EXERCISE: Each line containing the word "marchSegment" must be copied from the material below.

DATASET EXCERPTS:
/-- An access to the header or a shadow value at `(now, sc)`: `g` carries it out when nothing is on its way before it, else it
follows behind (R38, R39). -/
def Block.behind (b : Block) (now sc : Nat) (path : Path) (cls inst : Nat) (act : TransitAct) (g : Block → Block) : Block :=
  let b := b.landWhile now cls inst (fun t => t.arrived now sc)
  if ownPath path cls inst ∨ (b.page (pageKey cls inst)).transit = [] then g b
  else b.modPage (pageKey cls inst) (fun p => { p with transit := p.transit ++
    [{ tick := arrivalTick now sc cls inst, off := arrivalOff sc cls inst, act := act }] })

/-- A PAGE_COMMIT on a path. -/
def Block.pageCommit (b : Block) (now sc : Nat) (path : Path) (cls inst v : Nat) : Block :=
  let b := b.landWhile now cls inst (fun t => t.arrived now sc)
  if ownPath path cls inst then b.commitArrive now cls inst v none else b.commitSend now sc cls inst v none

/-- A firmware processor makes no commit, cancels none and reloads none while it is not in RUN (R271). -/
def Block.writes (b : Block) (path : Path) : Bool :=
  match path with
  | .proc p => (b.proc p).st == 0
  | _ => true

/-- PAGE_COMMIT: the commit leaves at `(now, sc)` and arrives at its owner (R38 to R40, R408, R422, R423).
(DEDUCED, log entry 37.) -/
def execPageCommit (path : Path) (pg : PageId) (v : Word) (sc : ScOff) (s : State) : Host.Outcome State Fault Refusal :=
  onB s (fun now b => b.landing path (pageCls pg) (fun b =>
    b.cond (b.writes path) (fun b => b.pageCommit now sc path (pageCls pg) (pageInst pg) v.toNat)))

/-- CANCEL (R425). -/
def execCancel (path : Path) (pg : PageId) (s : State) : Host.Outcome State Fault Refusal :=
  onB s (fun now b => b.landing path (pageCls pg) (fun b => b.cond (b.writes path) (fun b =>
    b.behind now 0 path (pageCls pg) (pageInst pg) .cancel (fun b => b.cancelCommit (pageCls pg) (pageInst pg)))))

/-- RELOAD (R425). -/
def execReload (path : Path) (pg : PageId) (s : State) : Host.Outcome State Fault Refusal :=
  onB s (fun now b => b.landing path (pageCls pg) (fun b => b.cond (b.writes path) (fun b =>
    b.behind now 0 path (pageCls pg) (pageInst pg) .reload (fun b => b.reloadShadow (pageCls pg) (pageInst pg)))))

/-- COMMIT_EFFECT: a pending commit whose tick has come takes effect, or fails its second check (R41, R422, R424). -/
def execCommitEffect (pg : PageId) (s : State) : Host.Outcome State Fault Refusal :=
  onB s (fun now b => (b.landWhile now (pageCls pg) (pageInst pg) (fun t => t.before now)).commitAt now (pageCls pg) (pageInst pg))

/-! ### Register writes (R8, R385, R408, R418, R419) -/

/-- The command that the descriptor of a port holds, as a write of CMD_SUBMIT captures it (R375). -/
def Block.captured (b : Block) (now pt v : Nat) : Flight :=
  let d (k : Nat) : Nat := b.rd (HUB_CMD.DESC pt k) 0
  { seqNo := lowBits 16 v, opts := bitsOf (d 0) 8 8, op := lowBits 8 (d 0), args := (List.range 15).map (fun k => d (k + 1))
    res := bitsOf (d 0) 16 16, submitTick := now, begun := false, accepted := false, wait := .none, owed := [] }

/-- A write of CMD_SUBMIT: dropped while a command is in flight; an unknown opcode completes BAD_OPCODE (R375, R376, R378).
(DEDUCED, log entry 32.) -/
def Block.writeSubmit (b : Block) (now pt v : Nat) : Block :=
  if (b.port pt).flight.isSome then b.drop pt
  else
    let fl := b.captured now pt v
    let b := b.submit now pt fl
    b.cond (!opcodes.contains fl.op) (fun b => b.stop now pt stBadOpcode 0)

/-- A write of PROBE_SLOT arms the capture (R74). -/
def Block.armProbe (b : Block) (f v : Nat) : Block :=
  ((b.wr F_EST.PROBE_SLOT f v).wr F_EST.PROBE_DONE f 0).modFu f (fun u => { u with probe := some (v % 1024) })

/-- FW_DATA and FW_POINT are the page's own firmware's (R245). -/
def firmwareOf (path : Path) (cls inst : Nat) : Bool :=
  match path with
  | .proc p => if cls = 0x1F then decide (84 ≤ p.val) else decide (p.val = inst)
  | _ => false

/-- A write of an RWL field: it takes effect at once. -/
def Block.writeRwl (b : Block) (path : Path) (x : Fld) (inst v : Nat) : Block :=
  if x = HUB_TRACE.TAIL then b.writeTail v
  else if x = F_EST.PROBE_SLOT then b.armProbe inst v
  else if (x = HUB_TRACE.FW_DATA ∨ x = F_TRACE.FW_DATA) ∧ firmwareOf path x.page inst = false then b
  else b.wr x inst v

/-- A write of a WO field acts at once. -/
def Block.writeWo (b : Block) (now sc : Nat) (path : Path) (x : Fld) (inst v : Nat) : Block :=
  if 0x13 ≤ x.page ∧ x.page ≤ 0x15 ∧ x.off = 0x080 then b.writeSubmit now (x.page - 0x13) v
  else if x = HUB_TRACE.TRIG_NOW then b.cond (v.testBit 0) (fun b => b.trigNow now sc)
  else match path with
    | .proc p => if firmwareOf path x.page inst = true ∧ (x = HUB_TRACE.FW_POINT ∨ x = F_TRACE.FW_POINT) then b.fwPoint p now sc v else b
    | _ => b

/-- QUEUE_ORDER, which a field's own processor writes (R134); no other RO field takes a write. -/
def Block.writeOrder (b : Block) (path : Path) (x : Fld) (inst v : Nat) : Block :=
  match path with
  | .proc p => b.cond (b.writes path && p.val == inst && (List.range 10).any (fun k => x == F_TICKET.QUEUE_ORDER k))
      (fun b => b.wr x inst (v &&& 0x3F3F3F3F))
  | _ => b

/-- A write that reaches one field, whose bits of the written word are `v` (Table 0.3, R418). -/
def Block.writeFld (b : Block) (now sc : Nat) (path : Path) (x : Fld) (inst v : Nat) (live : Bool) : Block :=
  match x.access with
  | .rw =>
    if live then b
    else b.behind now sc path x.page inst (.write x v) (fun b => if pathOfHost path then b.hostShadow x inst v else b.wrS x inst v)
  | .rwl => b.writeRwl path x inst v
  | .w1c => if x = HUB_FAULT.FAULT_STATUS then b.clearStatus v else b.wr x inst (b.rd x inst &&& (2 ^ x.width - 1 - lowBits x.width v))
  | .w1s => b.wr x inst (b.rd x inst ||| v)
  | .wo => b.writeWo now sc path x inst v
  | .ro => b.writeOrder path x inst v
  | .rc => b

/-- A write of a header register. (DEDUCED, log entry 37.) -/
def Block.writeHeader (b : Block) (now sc : Nat) (path : Path) (cls inst off v : Nat) : Block :=
  let key := pageKey cls inst
  match off with
  | 0x008 =>
    let b := b.cond (v.testBit 1) (fun b => b.behind now sc path cls inst .cancel (fun b => b.cancelCommit cls inst))
    b.cond (v.testBit 0) (fun b => b.behind now sc path cls inst .reload (fun b => b.reloadShadow cls inst))
  | 0x010 => b.modPage key (fun p => { p with err := p.err &&& (63 - v % 64) })
  | 0x014 => b.modPage key (fun p => { p with errEn := v % 64 })
  | 0x018 => b.pageCommit now sc path cls inst v
  | _ => b

/-- A 32-bit write at page offset `o`. -/
def Block.writeWord (b : Block) (now sc : Nat) (path : Path) (cls inst o v : Nat) : Block :=
  let off := o % 0x800
  let live := decide (0x800 ≤ o)
  if off < 0x040 then (if live then b else b.writeHeader now sc path cls inst off v)
  else if live ∧ 0x12 ≤ cls ∧ cls ≤ 0x15 then b
  else b.each ((pageFlds cls).filter (fun x => x.off == off)) (fun b x => b.writeFld now sc path x inst (bitsOf v x.lo x.width) live)

/-- A 32-bit write at a window offset: memories and views discard it (R17, R326). (DEDUCED, log entry 30.) -/
def Block.writeAt (b : Block) (now sc : Nat) (path : Path) (a v : Nat) : Block :=
  match target a with
  | .page cls inst o => b.landing path cls (fun b => b.writeWord now sc path cls inst o v)
  | _ => b

/-- The response of an access (Table 17.6). -/
def Block.respond (b : Block) (data err : Nat) : Block := b.modHub (fun h => { h with rfData := data, rfErr := err })

/-- The lanes of the aligned 64-bit word at an offset that the byte enables select; none is REFUSED: other enables, or an offset not
aligned to the access's size (R408). (DEDUCED, log entry 29.) -/
def lanesOf (be a : Nat) : Option (List Nat) :=
  if be = 0x0F ∧ a % 4 = 0 then some [0]
  else if be = 0xF0 ∧ a % 4 = 0 then some [1]
  else if be = 0xFF ∧ a % 8 = 0 then some [0, 1]
  else none

/-- A write request: REFUSED, UNMAPPED, or carried out lane by lane and answered OK (R408). (DEDUCED, log entry 29.) -/
def Block.write (b : Block) (now sc : Nat) (path : Path) (a be v : Nat) : Block :=
  match lanesOf be a with
  | none => b.respond 0 rfRefused
  | some l =>
    if target (a / 8 * 8) = .unmapped then b.respond 0 rfUnmapped
    else (b.each l (fun b k => b.writeAt now sc path (a / 8 * 8 + 4 * k) (bitsOf v (32 * k) 32))).respond 0 rfOk

/-! ### Reads and their latches (R7, R408, R416, R420) -/

/-- Page offsets of the low words of 64-bit pairs of a page (R420). -/
def pairLows (cls : Nat) : List Nat :=
  match cls with
  | 0x11 => [0x040]
  | 0x1A => [0x04C, 0x054, 0x05C, 0x074] ++ (List.range 12).map (fun k => 0x07C + 8 * k) ++ [0x0DC]
  | 0x1B => [0x044, 0x04C]
  | 0x1C => [0x07C]
  | 0x1E => (List.range 6).map (fun k => 0x06C + 0x20 * k)
  | 0x1F => [0x040, 0x050]
  | 0x24 => [0x084]
  | 0x44 => [0x064]
  | 0x4E => [0x064, 0x06C]
  | 0x4F => [0x044, 0x04C, 0x054] ++ (List.range 12).map (fun k => 0x060 + 8 * k) ++ [0x0C0, 0x0C8, 0x120]
  | _ => []

/-- The pair that a page offset is the low word of: RO pairs read alike in both halves, so the half does not tell them apart. -/
def pairKey (cls o : Nat) : Option Nat :=
  if (pairLows cls).contains (o % 0x800) then
    some (if (pageRw cls).any (fun x => x.off == o % 0x800) then o else o % 0x800)
  else none

/-- Latch of a path on a page: the pair whose low word was last read, and its high half. -/
def Page.latch (p : Page) (path : Nat) : Option (Nat × Nat) := p.latches.findSome? (fun x => if x.1 = path then some x.2 else none)

/-- A low word read latches the high half of its pair (R7). -/
def Page.setLatch (p : Page) (path key high : Nat) : Page :=
  { p with latches := (path, key, high) :: p.latches.filter (fun x => x.1 != path) }
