-- ==== Sys2Proof/Certificates/Slice0/Obligations.lean ====
section
/-!
DEFINITION. The statements for the provers. Every statement about a command concludes that `exec` answers a next state, and
says what that state holds and what it leaves alone.
-/

open Sys2Proof Sys2Proof.Machine

/-! ### The step, the queue, wafer time and memory -/

/-- A step is `exec` of the command at the front on the state whose queue is the rest; on an empty queue the block idles
(the model's own choice, log entry 1). -/
def Obligations.StepRunsFrontCommand : Prop :=
  (∀ (c : Instr) (rest : List Instr) (s : State), step { s with pending := c :: rest } = exec c { s with pending := rest }) ∧
  (∀ s : State, step { s with pending := [] } = .next { s with pending := [] })

/-- Every command answers a next state, in every state, and leaves the queue alone. -/
def Obligations.EveryCommandAnswers : Prop :=
  ∀ (c : Instr) (s : State), ∃ t, exec c s = .next t ∧ t.pending = s.pending

/-- Every step keeps the canonical form of both memories and the 48 bits of wafer time. -/
def Obligations.StepKeepsInvariant : Prop :=
  ∀ s t : State, s.Inv → step s = .next t → t.Inv

/-- The invariant holds right after reset. -/
def Obligations.ResetMeetsInvariant : Prop := State.reset.Inv

/-- Wafer time moves only by tick marks and by the steps of reset (R32): a tick mark outside reset adds one, modulo 2^48,
and the three steps of reset set it to 0. -/
def Obligations.WaferTimeMoves : Prop :=
  (∀ (i : TickIn) (s : State), s.b.pins.inReset = false →
    ∃ t, exec (.tickMark i) s = .next t ∧ t.tick = (s.tick + 1) % 2 ^ 48 ∧ t.mem = s.mem ∧ t.host = s.host ∧ t.pending = s.pending) ∧
  (∀ (i : TickIn) (s : State), s.b.pins.inReset = true → exec (.tickMark i) s = .next s) ∧
  (∀ (c : Instr) (s t : State), exec c s = .next t →
    t.tick = match c with
      | .tickMark _ => if s.b.pins.inReset then s.tick else (s.tick + 1) % 2 ^ 48
      | .survRstNAssert => 0
      | .survRstNRelease _ => 0
      | .vsurvLoss => 0
      | _ => s.tick)

/-- The commands that may write host memory: those with a host buffer, the self-test report, and the trace DMA. -/
def Sys2Proof.Machine.writesHost : Instr → Bool
  | .accountRead _ | .quote _ | .recordRead _ | .bistComplete _ _ | .traceDrainBurst => true
  | _ => false

/-- The commands that may change SRAM bytes held as bytes. -/
def Sys2Proof.Machine.writesMem : Instr → Bool
  | .vsurvLoss | .scrubRead .. | .aliasWrite .. | .marchSegment .. | .tamperNAssert .. | .lifecycleAdvance .. | .imageCheck ..
  | .bootImageLoad .. => true
  | _ => false

/-- Every byte of host memory and of SRAM stands, except under the commands named. -/
def Obligations.OnlyNamedCommandsWriteMemory : Prop :=
  ∀ (c : Instr) (s t : State), exec c s = .next t →
    (writesHost c = false → t.host = s.host) ∧ (writesMem c = false → t.mem = s.mem)

/-- The steps of reset. -/
def Sys2Proof.Machine.resets : Instr → Bool
  | .survRstNAssert | .survRstNRelease .. | .vsurvLoss => true
  | _ => false

/-- The commands, beside reset, that may change the parcel agents. -/
def Sys2Proof.Machine.mayAgents : Instr → Bool
  | .tickMark .. | .rampMark .. | .allowanceWordPass .. | .downwardFrame .. | .tickOverrun .. | .estModeChange ..
  | .droopT1Event .. | .droopT2Event .. | .clampReleaseCount .. | .droopEventWord .. | .t2BlockEnd .. | .shapeStep ..
  | .parcelIdle .. | .unticketedStart .. | .ticketRequest .. | .representWindowEnd .. | .ticketStart .. | .ticketEnd ..
  | .startTimeout .. | .waferQueueMove .. | .softStartEnd .. | .vinStop .. | .railStopDone .. | .haltCut ..
  | .immediateHalt .. | .resume .. | .haltRelease .. | .pwrFailStop .. | .readyEntry .. | .fieldBackInService ..
  | .commitEffect .. => true
  | _ => false

/-- The commands, beside reset, that may change the copies of the field units. -/
def Sys2Proof.Machine.mayParcels : Instr → Bool
  | .tickMark .. | .upwardFrame .. | .sensorBroken .. | .limitPlan .. | .tickOverrun .. | .measurementComplete ..
  | .ticketRequest .. | .representWindowEnd .. | .ticketStart .. | .ticketEnd .. | .thermalThrottleStep ..
  | .thermalRestoreStep .. | .spareValidated .. => true
  | _ => false

/-- The commands, beside reset, that may change the sensors. -/
def Sys2Proof.Machine.maySensors : Instr → Bool
  | .tickMark .. | .upwardFrame .. | .sensorBroken .. | .measurementComplete .. | .autoRemap .. | .spareValidated ..
  | .sensorRemap .. | .bistComplete .. => true
  | _ => false

/-- The commands, beside reset, that may change the cadastre. -/
def Sys2Proof.Machine.mayCad : Instr → Bool
  | .tickMark .. | .sensorBroken .. | .marchDone .. | .bistComplete .. | .bootEnd .. => true
  | _ => false

/-- The commands, beside reset, that may change the ticket slots. -/
def Sys2Proof.Machine.maySlots : Instr → Bool
  | .tickMark .. | .measurementComplete .. | .ticketRequest .. | .representWindowEnd .. | .ticketStart .. | .ticketEnd ..
  | .ticketAged .. | .startTimeout .. | .waferQueueMove .. | .contextAbort .. | .marchDone .. | .readyEntry ..
  | .fieldBackInService .. => true
  | _ => false

/-- The commands, beside reset, that may change the contexts. -/
def Sys2Proof.Machine.mayCtxs : Instr → Bool
  | .tickMark .. | .capShareEval .. | .contextAbort .. | .shutdownRampdown .. | .accountOpen .. | .accountClose .. => true
  | _ => false

/-- The commands, beside reset, that may change the accounts. -/
def Sys2Proof.Machine.mayAccounts : Instr → Bool
  | .tickMark .. | .shutdownRampdown .. | .accountClose .. | .jobRestartNote .. | .drainFrame .. | .accountFinal ..
  | .marchDone .. => true
  | _ => false

/-- The commands, beside reset, that may change the collection banks. -/
def Sys2Proof.Machine.mayColls : Instr → Bool
  | .tickMark .. | .measurementComplete .. | .counterUpdate .. | .contextAbort .. | .drainPass .. | .marchDone .. => true
  | _ => false

/-- Whatever command runs: parcel agents, the field units' copies, sensors, the cadastre, ticket slots, contexts, accounts and collection
banks each stand, except under reset and the commands named for them. -/
def Obligations.OnlyNamedCommandsChangeParcelsAndTickets : Prop :=
  ∀ (c : Instr) (s t : State), exec c s = .next t →
    (resets c = false → mayAgents c = false → t.b.agents = s.b.agents) ∧
    (resets c = false → mayParcels c = false → t.b.parcels = s.b.parcels) ∧
    (resets c = false → maySensors c = false → t.b.sensors = s.b.sensors) ∧
    (resets c = false → mayCad c = false → t.b.cad = s.b.cad) ∧
    (resets c = false → maySlots c = false → t.b.slots = s.b.slots) ∧
    (resets c = false → mayCtxs c = false → t.b.ctxs = s.b.ctxs) ∧
    (resets c = false → mayAccounts c = false → t.b.accounts = s.b.accounts) ∧
    (resets c = false → mayColls c = false → t.b.colls = s.b.colls)

/-- The commands, beside reset, that may change the shadow registers. -/
def Sys2Proof.Machine.mayShadow : Instr → Bool
  | .tickMark .. | .modelSelect .. | .datumWrite .. | .setPlumb .. | .traceConfig .. | .traceStart .. | .traceStop ..
  | .faultPolicy .. | .bootEnd .. | .setWaferCap .. | .setFieldLimits .. | .setMarginMode .. | .pageCommit ..
  | .commitEffect .. | .cancel .. | .reload .. | .lowWordRead .. | .registerWrite .. | .winData .. => true
  | _ => false

/-- The commands, beside reset, that may change the rings. -/
def Sys2Proof.Machine.mayRings : Instr → Bool
  | .rampMark .. | .allowanceWordPass .. | .allowanceWordReturn .. => true
  | _ => false

/-- The commands, beside reset, that may change the rails. -/
def Sys2Proof.Machine.mayRails : Instr → Bool
  | .tickMark .. | .phaseRestoreAll .. | .shutdownRampdown .. | .modulatorTrigger .. | .brakeEnd .. | .railOv ..
  | .railUv .. | .phaseOt .. | .phFaultNAssert .. | .balancePeriodEnd .. | .refSlewStep .. | .softStartEnd ..
  | .latchOff .. | .vinStop .. | .railStopDone .. | .railDisable .. | .gateCall .. | .mpuViolation .. | .processorTrap ..
  | .watchdogExpiry .. | .imageCheck .. | .processorRun .. | .holdExpired .. | .startFail .. | .fwActivate ..
  | .probationEnd .. | .fwRestart .. | .pwrFailNAssert .. | .pwrFailStop .. | .aliasWrite .. | .marchDone ..
  | .bistComplete .. | .groupSoftStart .. | .fieldVinRestart .. | .commitEffect .. | .railUvReturn .. => true
  | _ => false

/-- The commands, beside reset, that may change the phases. -/
def Sys2Proof.Machine.mayPhases : Instr → Bool
  | .tickMark .. | .phaseRestoreAll .. | .measurementComplete .. | .channelInvalid .. | .channelRestored ..
  | .modulatorTrigger .. | .phaseOc .. | .phaseOt .. | .phaseOtClear .. | .phFaultNAssert .. | .balancePeriodEnd ..
  | .bistComplete .. | .groupSoftStart .. | .fieldVinRestart .. | .commitEffect .. => true
  | _ => false

/-- The commands, beside reset, that may change the tie-line ports. -/
def Sys2Proof.Machine.mayTies : Instr → Bool
  | .tickMark .. | .policyEval .. | .shutdownRampdown .. | .contourStepApply .. | .setContourPoint .. | .freqStep ..
  | .setPlumb .. | .lockJoin .. | .lockLeave .. | .tieAlign .. | .timestampSend .. | .timestamp .. | .probe .. | .echo ..
  | .hello .. | .join .. | .joinAck .. | .leave .. | .step .. | .stepDone .. | .stepRequest .. | .freeze .. | .thaw ..
  | .sync .. | .tieHaltSet .. | .tiePortDown .. | .immediateHalt .. | .processorRun .. | .engineClockStart ..
  | .calibrationComplete .. | .commitEffect .. | .tieCrcError .. => true
  | _ => false

/-- The commands, beside reset, that may change the processors. -/
def Sys2Proof.Machine.mayProcs : Instr → Bool
  | .tickMark .. | .shutdownRampdown .. | .gateCall .. | .mpuViolation .. | .processorTrap .. | .watchdogExpiry ..
  | .imageCheck .. | .processorRun .. | .holdExpired .. | .startFail .. | .fwActivate .. | .probationEnd ..
  | .slotCopyDone .. | .fwRestart .. | .aliasWrite .. | .marchDone .. | .bootImageLoad .. => true
  | _ => false

/-- The commands, beside reset, that may change the memories' repair and march state. -/
def Sys2Proof.Machine.mayMems : Instr → Bool
  | .tickMark .. | .tamperNAssert .. | .scrubRead .. | .softRepair .. | .march .. | .marchSegment .. | .marchDone ..
  | .lifecycleAdvance .. | .bootEnd .. => true
  | _ => false

/-- The commands, beside reset, that may change the model buffers. -/
def Sys2Proof.Machine.mayModels : Instr → Bool
  | .modelLoad .. | .processorRun .. | .bootEnd .. => true
  | _ => false

/-- The commands, beside reset, that may change the fuses and the stores. -/
def Sys2Proof.Machine.mayNv : Instr → Bool
  | .tickMark .. | .sensorBroken .. | .railEnable .. | .railDisable .. | .slotCopyDone .. | .softRepair ..
  | .marchSegment .. | .marchDone .. | .bistComplete .. | .lifecycleAdvance .. | .bootImageLoad .. | .bootEnd ..
  | .calibrationComplete .. | .commitEffect .. => true
  | _ => false

/-- The commands, beside reset, that may change the pins. -/
def Sys2Proof.Machine.mayPins : Instr → Bool
  | .tickMark .. | .thermalShutdown .. | .bandChange .. | .rundownEnd .. | .haltRelease .. | .fwActivate ..
  | .faultEvent .. | .recoveryComplete .. | .faultClear .. | .groupSoftStart .. | .fieldVinRestart .. => true
  | _ => false

/-- Whatever command runs: shadow registers, rings, rails, phases, tie-line ports, processors, memories, model buffers, fuses and stores,
and pins each stand, except under reset and the commands named for them. -/
def Obligations.OnlyNamedCommandsChangeHardware : Prop :=
  ∀ (c : Instr) (s t : State), exec c s = .next t →
    (resets c = false → mayShadow c = false → t.b.shadow = s.b.shadow) ∧
    (resets c = false → mayRings c = false → t.b.rings = s.b.rings) ∧
    (resets c = false → mayRails c = false → t.b.rails = s.b.rails) ∧
    (resets c = false → mayPhases c = false → t.b.phases = s.b.phases) ∧
    (resets c = false → mayTies c = false → t.b.ties = s.b.ties) ∧
    (resets c = false → mayProcs c = false → t.b.procs = s.b.procs) ∧
    (resets c = false → mayMems c = false → t.b.mems = s.b.mems) ∧
    (resets c = false → mayModels c = false → t.b.models = s.b.models) ∧
    (resets c = false → mayNv c = false → t.b.nv = s.b.nv) ∧
    (resets c = false → mayPins c = false → t.b.pins = s.b.pins)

REPLY:
  | .vsurvLoss | .scrubRead .. | .aliasWrite .. | .marchSegment .. | .tamperNAssert .. | .lifecycleAdvance .. | .imageCheck ..
  | .tickMark .. | .tamperNAssert .. | .scrubRead .. | .softRepair .. | .march .. | .marchSegment .. | .marchDone ..
  | .marchSegment .. | .marchDone .. | .bistComplete .. | .lifecycleAdvance .. | .bootImageLoad .. | .bootEnd ..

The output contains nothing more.